Ableton Live Tips & Techniques
By Len Sasso

Screen 1: Eight Antidrum sounds are captured in an audio clip, which is then sliced in Simpler to create a kit with triggers starting at C1.Screen 1: Eight Antidrum sounds are captured in an audio clip, which is then sliced in Simpler to create a kit with triggers starting at C1.

We look at how to capture and reuse third‑party samples in Live.

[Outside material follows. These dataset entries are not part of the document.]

-- ==== Sys2Proof/Laws/Checks.lean ====
section
/-! SUPPORT. When the checks of a command pass, as a proposition on the state, and when a command is refused for an
inactive connection or the two-phase order. -/

namespace Sys2Proof.Machine

/-- TX_SENT is accepted (42_sender_tracking.md R141). -/
theorem txSentCheck_eq_none (syn fin : Bool) (s : State) :
    txSentCheck syn fin s = none ↔
      s.conn.active = true ∧ (seglen syn (payloadLen s) fin).toNat ≠ 0 ∧ s.conn.txFinSent = false ∧
      syn = !s.conn.txSynSent ∧ s.txNext.toNat + (seglen syn (payloadLen s) fin).toNat ≤ 2 ^ 64 - 1 := by
  simp only [txSentCheck, needActive_eq_none, failIf_eq_none]
  have hz : (seglen syn (payloadLen s) fin == 0) = false ↔ (seglen syn (payloadLen s) fin).toNat ≠ 0 := by
    rw [beq_eq_false_iff_ne, ne_eq, ne_eq, ← BitVec.toNat_inj]; rfl
  rw [hz, decide_eq_false_iff_not, Nat.not_lt]
  cases syn <;> cases s.conn.txSynSent <;> simp

/-- TX_RETIRE is accepted (42_sender_tracking.md R142). -/
theorem txRetireCheck_eq_none (s : State) :
    txRetireCheck s = none ↔
      s.conn.active = true ∧ s.arg0.toNat ≤ s.txInflight.toNat ∧
      s.txNext.toNat - s.txAcked.toNat ≤ s.txInflight.toNat - s.arg0.toNat := by
  simp only [txRetireCheck, needActive_eq_none, failIf_eq_none, decide_eq_false_iff_not, Nat.not_lt, and_true]
  rfl

/-- RX_STATUS is accepted (43_receiver_feedback.md R163). -/
theorem rxStatusCheck_eq_none (ended : Bool) (s : State) :
    rxStatusCheck ended s = none ↔
      (s.conn.rxSynSeen = false → s.arg0 = 0 ∧ s.arg1 = 0 ∧ ended = false) ∧
      s.rxAssembled.toNat ≤ s.arg0.toNat ∧ s.arg1.toNat ≤ s.arg0.toNat ∧
      (s.conn.rxEnded = true → ended = true ∧ s.arg0 = s.rxAssembled) := by
  simp only [rxStatusCheck, failIf_eq_none, decide_eq_false_iff_not, Nat.not_lt, and_true]
  simp only [rxAssembledReport, rxBufferedReport]
  cases s.conn.rxSynSeen <;> cases s.conn.rxEnded <;> cases ended <;> simp

/-- SEG_RX is accepted (44_connection.md R183). -/
theorem segRxCheck_eq_none (s : State) :
    segRxCheck s = none ↔ s.conn.segPend = false ∧ s.conn.active = true := by simp [segRxCheck]

/-- TICK is accepted (44_connection.md R187). -/
theorem tickCheck_eq_none (s : State) :
    tickCheck s = none ↔ s.conn.segPend = false ∧ s.conn.active = true := by simp [tickCheck]

/-- EVAL is accepted (44_connection.md R188). -/
theorem evalCheck_eq_none (s : State) :
    evalCheck s = none ↔ s.conn.segPend = false ∧ s.conn.active = true := by simp [evalCheck]

/-- SEG_END is accepted (44_connection.md R184). -/
theorem segEndCheck_eq_none (s : State) : segEndCheck s = none ↔ s.conn.segPend = true := by simp [segEndCheck]

/-- TX_EOF is accepted (42_sender_tracking.md R143). -/
theorem txEofCheck_eq_none (s : State) : txEofCheck s = none ↔ s.conn.active = true := by simp [txEofCheck]

/-- INIT is accepted (44_connection.md R190). -/
theorem initCheck_eq_none (s : State) : initCheck s = none ↔ s.conn.active = false := by simp [initCheck]

end Sys2Proof.Machine
end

If you're using third-party sound libraries, it's often a good idea to capture the sounds you've found and edited for posterity in one of Live's sampling instruments. The small effort required makes it much easier to locate and reuse the sounds at a later date. The strategy is different for capturing one-shots, loops and layered sounds, and it also depends on whether you plan to apply individual effects processing to some of the sounds. I've used the Ensemble presets from Native Instruments' Antidrum Machine for my examples, as they map all available articulations across the MIDI keyboard, and that's what you're most likely to encounter in other third-party percussion and sound-effects collections.

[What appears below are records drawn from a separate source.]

-- ==== Sys2Proof/Tests/Slice0.lean ====
section
/-! SUPPORT. Tests and witnesses. Expected results come from the spec: the patterns of 30_encoding.md R85, the examples
of the command rules, and the vectors of 95_test_vectors.md, whose names (V1, S1, TK5, ...) the docstrings give. The
witnesses show that the hypotheses of each statement can be met together. -/

namespace Sys2Proof.Tests

open Sys2Proof.Machine

/-- The start state of the vectors: the reset state with P_RTO_INIT 1000, P_MAX_RETX 8, P_CAPACITY 64000, P_TX_ISN 0
(95_test_vectors.md, conventions). -/
def t0 : State := State.resetWith ⟨1000, 8, 64000, 0⟩

/-- Whether an outcome is a next state with a property. -/
def after (o : Out) (p : State → Bool) : Bool :=
  match o with
  | .next t => p t
  | .fault _ => false
  | .refused _ => false

/-- A host that has made one access. -/
def offering (s : State) (a : HostAccess) : State := { s with hostQueue := [a] }

/-- SYN_SENT: the own SYN is sent. -/
def synSent : State :=
  { t0 with
    cfgTxIsn := 1000, txNext := 1, txInflight := 1
    conn := { Conn.fresh with txSynSent := true, tmrRunning := true, txd := true } }

/-- SYN_RCVD: the peer's SYN is seen. -/
def synRcvd : State := { t0 with rxIsn := 5000, conn := { Conn.fresh with rxSynSeen := true } }

/-- ESTABLISHED with nothing outstanding: the start of the X vectors. -/
def established : State :=
  { t0 with
    rxIsn := 5000, txNext := 1, txAcked := 1
    conn := { Conn.fresh with txSynSent := true, rxSynSeen := true } }

/-- ESTABLISHED with ten numbers outstanding: the start of the A vectors. -/
def sending : State :=
  { established with
    cfgTxIsn := 1000, txNext := 11, txInflight := 10
    conn := { established.conn with tmrRunning := true } }

/-- A segment is pending: the start of the SG vectors. -/
def pending : State := { established with rxIsn := 100, conn := { established.conn with segPend := true } }

/-- LINGER: both directions have finished, the start of the SD vectors. -/
def lingering : State :=
  { t0 with
    rxIsn := 100, txNext := 2, txAcked := 2
    conn :=
      { Conn.fresh with txSynSent := true, txFinSent := true, txEof := true, rxSynSeen := true, rxEnded := true } }

/-- CLOSED. -/
def closed : State := { lingering with conn := { lingering.conn with active := false } }

/-- RESET. -/
def errored : State := { established with conn := { established.conn with active := false, err := true } }

/-! ## WellFormed -/

theorem test_wellFormed_aligned : (HostAccess.read 0xF8 8).wellFormed = true := by decide
theorem test_wellFormed_narrow : (HostAccess.read 0x38 4).wellFormed = false := by decide
theorem test_wellFormed_misaligned : (HostAccess.write 0x0C 8 1).wellFormed = false := by decide
theorem test_wellFormed_line : (AsmLine.cmd ⟨.segRx, [.S, .A], some 1000⟩).wellFormed = true := by decide
theorem test_wellFormed_letter : (AsmCmd.mk .txSent [.R] none).wellFormed = false := by decide
theorem test_wellFormed_order : (AsmCmd.mk .segRx [.A, .S] none).wellFormed = false := by decide
theorem test_wellFormed_win : (AsmCmd.mk .tick [] (some 1)).wellFormed = false := by decide
theorem test_wellFormed_range : (AsmCmd.mk .segRx [] (some 65536)).wellFormed = false := by decide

The first step in capturing sounds from an instrument is to sequence the MIDI notes that trigger them. (You can skip this step when you're starting with audio files rather than an instrument, but you'll need to edit the audio files to capture just the sounds you want.) Keep the MIDI notes equally spaced and far enough apart to keep one sound from spilling over into the next. You will also need to adjust the note lengths for sustained sounds. If your source instrument is velocity sensitive, you may want to fine‑tune the sequence by adjusting MIDI note velocities. The final step is to render the result to an audio file. The easiest way to do that in Live is to Freeze the instrument track and then either Flatten it, which overwrites the original instrument, or copy the Freeze file to a new...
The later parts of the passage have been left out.